> [EXERCISE GOAL]: Every line of the data must be retyped exactly as it stands.

DATASET EXTRACT section start

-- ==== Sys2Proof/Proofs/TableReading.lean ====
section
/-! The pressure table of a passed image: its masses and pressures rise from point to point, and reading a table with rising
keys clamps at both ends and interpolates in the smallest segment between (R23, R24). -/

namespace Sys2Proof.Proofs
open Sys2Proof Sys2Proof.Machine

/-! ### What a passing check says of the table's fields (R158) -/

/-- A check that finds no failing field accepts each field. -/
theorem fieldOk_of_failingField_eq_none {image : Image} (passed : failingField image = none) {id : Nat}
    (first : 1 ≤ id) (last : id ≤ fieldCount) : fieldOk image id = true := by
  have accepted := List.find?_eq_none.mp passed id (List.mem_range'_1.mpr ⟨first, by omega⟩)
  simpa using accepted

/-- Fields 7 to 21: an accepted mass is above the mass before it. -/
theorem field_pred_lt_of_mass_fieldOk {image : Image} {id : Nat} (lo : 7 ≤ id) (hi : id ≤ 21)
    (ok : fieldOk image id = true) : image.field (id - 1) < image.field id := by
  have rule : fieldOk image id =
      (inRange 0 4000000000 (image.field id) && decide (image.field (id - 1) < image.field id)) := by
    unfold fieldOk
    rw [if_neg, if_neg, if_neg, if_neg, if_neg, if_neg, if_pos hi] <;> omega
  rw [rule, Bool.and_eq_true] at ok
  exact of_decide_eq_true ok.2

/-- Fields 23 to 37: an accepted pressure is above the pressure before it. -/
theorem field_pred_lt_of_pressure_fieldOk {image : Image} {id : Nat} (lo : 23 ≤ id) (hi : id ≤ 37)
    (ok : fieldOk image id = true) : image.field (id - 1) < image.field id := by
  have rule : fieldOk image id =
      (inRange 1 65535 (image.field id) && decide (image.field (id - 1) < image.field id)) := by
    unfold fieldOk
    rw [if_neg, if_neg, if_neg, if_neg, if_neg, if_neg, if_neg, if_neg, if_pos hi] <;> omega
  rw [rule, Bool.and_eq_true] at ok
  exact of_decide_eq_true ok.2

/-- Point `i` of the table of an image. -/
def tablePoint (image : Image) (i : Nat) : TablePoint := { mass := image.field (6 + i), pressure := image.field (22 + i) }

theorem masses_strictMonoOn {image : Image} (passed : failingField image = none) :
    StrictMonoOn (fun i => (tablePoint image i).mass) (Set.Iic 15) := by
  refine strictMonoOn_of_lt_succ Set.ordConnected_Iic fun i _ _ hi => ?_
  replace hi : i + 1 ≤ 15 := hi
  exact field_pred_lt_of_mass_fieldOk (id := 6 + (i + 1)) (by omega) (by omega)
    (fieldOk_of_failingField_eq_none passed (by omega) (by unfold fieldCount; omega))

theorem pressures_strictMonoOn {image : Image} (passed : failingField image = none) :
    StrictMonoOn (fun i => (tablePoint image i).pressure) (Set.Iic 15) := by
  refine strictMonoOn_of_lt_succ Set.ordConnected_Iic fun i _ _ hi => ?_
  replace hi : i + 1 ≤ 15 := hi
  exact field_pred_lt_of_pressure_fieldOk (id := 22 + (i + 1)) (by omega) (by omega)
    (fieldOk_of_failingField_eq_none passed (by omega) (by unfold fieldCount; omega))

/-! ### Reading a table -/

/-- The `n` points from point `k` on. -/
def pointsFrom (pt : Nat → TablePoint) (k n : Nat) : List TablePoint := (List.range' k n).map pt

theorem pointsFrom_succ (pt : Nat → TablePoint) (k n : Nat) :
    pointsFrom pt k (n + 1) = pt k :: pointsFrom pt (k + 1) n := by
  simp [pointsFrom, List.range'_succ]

DATASET EXTRACT section end

> [TASK SOLUTION]:
-- ==== Sys2Proof/Proofs/TableReading.lean ====
section
/-! The pressure table of a passed image: its masses and pressures rise from point to point, and reading a table with rising
keys clamps at both ends and interpolates in the smallest segment between (R23, R24). -/

namespace Sys2Proof.Proofs
open Sys2Proof Sys2Proof.Machine

/-! ### What a passing check says of the table's fields (R158) -/

/-- A check that finds no failing field accepts each field. -/
theorem fieldOk_of_failingField_eq_none {image : Image} (passed : failingField image = none) {id : Nat}
    (first : 1 ≤ id) (last : id ≤ fieldCount) : fieldOk image id = true := by
  have accepted := List.find?_eq_none.mp passed id (List.mem_range'_1.mpr ⟨first, by omega⟩)
  simpa using accepted

/-- Fields 7 to 21: an accepted mass is above the mass before it. -/
theorem field_pred_lt_of_mass_fieldOk {image : Image} {id : Nat} (lo : 7 ≤ id) (hi : id ≤ 21)
    (ok : fieldOk image id = true) : image.field (id - 1) < image.field id := by
  have rule : fieldOk image id =
      (inRange 0 4000000000 (image.field id) && decide (image.field (id - 1) < image.field id)) := by
    unfold fieldOk
    rw [if_neg, if_neg, if_neg, if_neg, if_neg, if_neg, if_pos hi] <;> omega
  rw [rule, Bool.and_eq_true] at ok
  exact of_decide_eq_true ok.2

/-- Fields 23 to 37: an accepted pressure is above the pressure before it. -/
theorem field_pred_lt_of_pressure_fieldOk {image : Image} {id : Nat} (lo : 23 ≤ id) (hi : id ≤ 37)
    (ok : fieldOk image id = true) : image.field (id - 1) < image.field id := by
  have rule : fieldOk image id =
      (inRange 1 65535 (image.field id) && decide (image.field (id - 1) < image.field id)) := by
    unfold fieldOk
    rw [if_neg, if_neg, if_neg, if_neg, if_neg, if_neg, if_neg, if_neg, if_pos hi] <;> omega
  rw [rule, Bool.and_eq_true] at ok
  exact of_decide_eq_true ok.2

/-- Point `i` of the table of an image. -/
def tablePoint (image : Image) (i : Nat) : TablePoint := { mass := image.field (6 + i), pressure := image.field (22 + i) }

theorem masses_strictMonoOn {image : Image} (passed : failingField image = none) :
    StrictMonoOn (fun i => (tablePoint image i).mass) (Set.Iic 15) := by
  refine strictMonoOn_of_lt_succ Set.ordConnected_Iic fun i _ _ hi => ?_
  replace hi : i + 1 ≤ 15 := hi
  exact field_pred_lt_of_mass_fieldOk (id := 6 + (i + 1)) (by omega) (by omega)
    (fieldOk_of_failingField_eq_none passed (by omega) (by unfold fieldCount; omega))

theorem pressures_strictMonoOn {image : Image} (passed : failingField image = none) :
    StrictMonoOn (fun i => (tablePoint image i).pressure) (Set.Iic 15) := by
  refine strictMonoOn_of_lt_succ Set.ordConnected_Iic fun i _ _ hi => ?_
  replace hi : i + 1 ≤ 15 := hi
  exact field_pred_lt_of_pressure_fieldOk (id := 22 + (i + 1)) (by omega) (by omega)
    (fieldOk_of_failingField_eq_none passed (by omega) (by unfold fieldCount; omega))

/-! ### Reading a table -/

/-- The `n` points from point `k` on. -/
def pointsFrom (pt : Nat → TablePoint) (k n : Nat) : List TablePoint := (List.range' k n).map pt

theorem pointsFrom_succ (pt : Nat → TablePoint) (k n : Nat) :
    pointsFrom pt k (n + 1) = pt k :: pointsFrom pt (k + 1) n := by
  simp [pointsFrom, List.range'_succ]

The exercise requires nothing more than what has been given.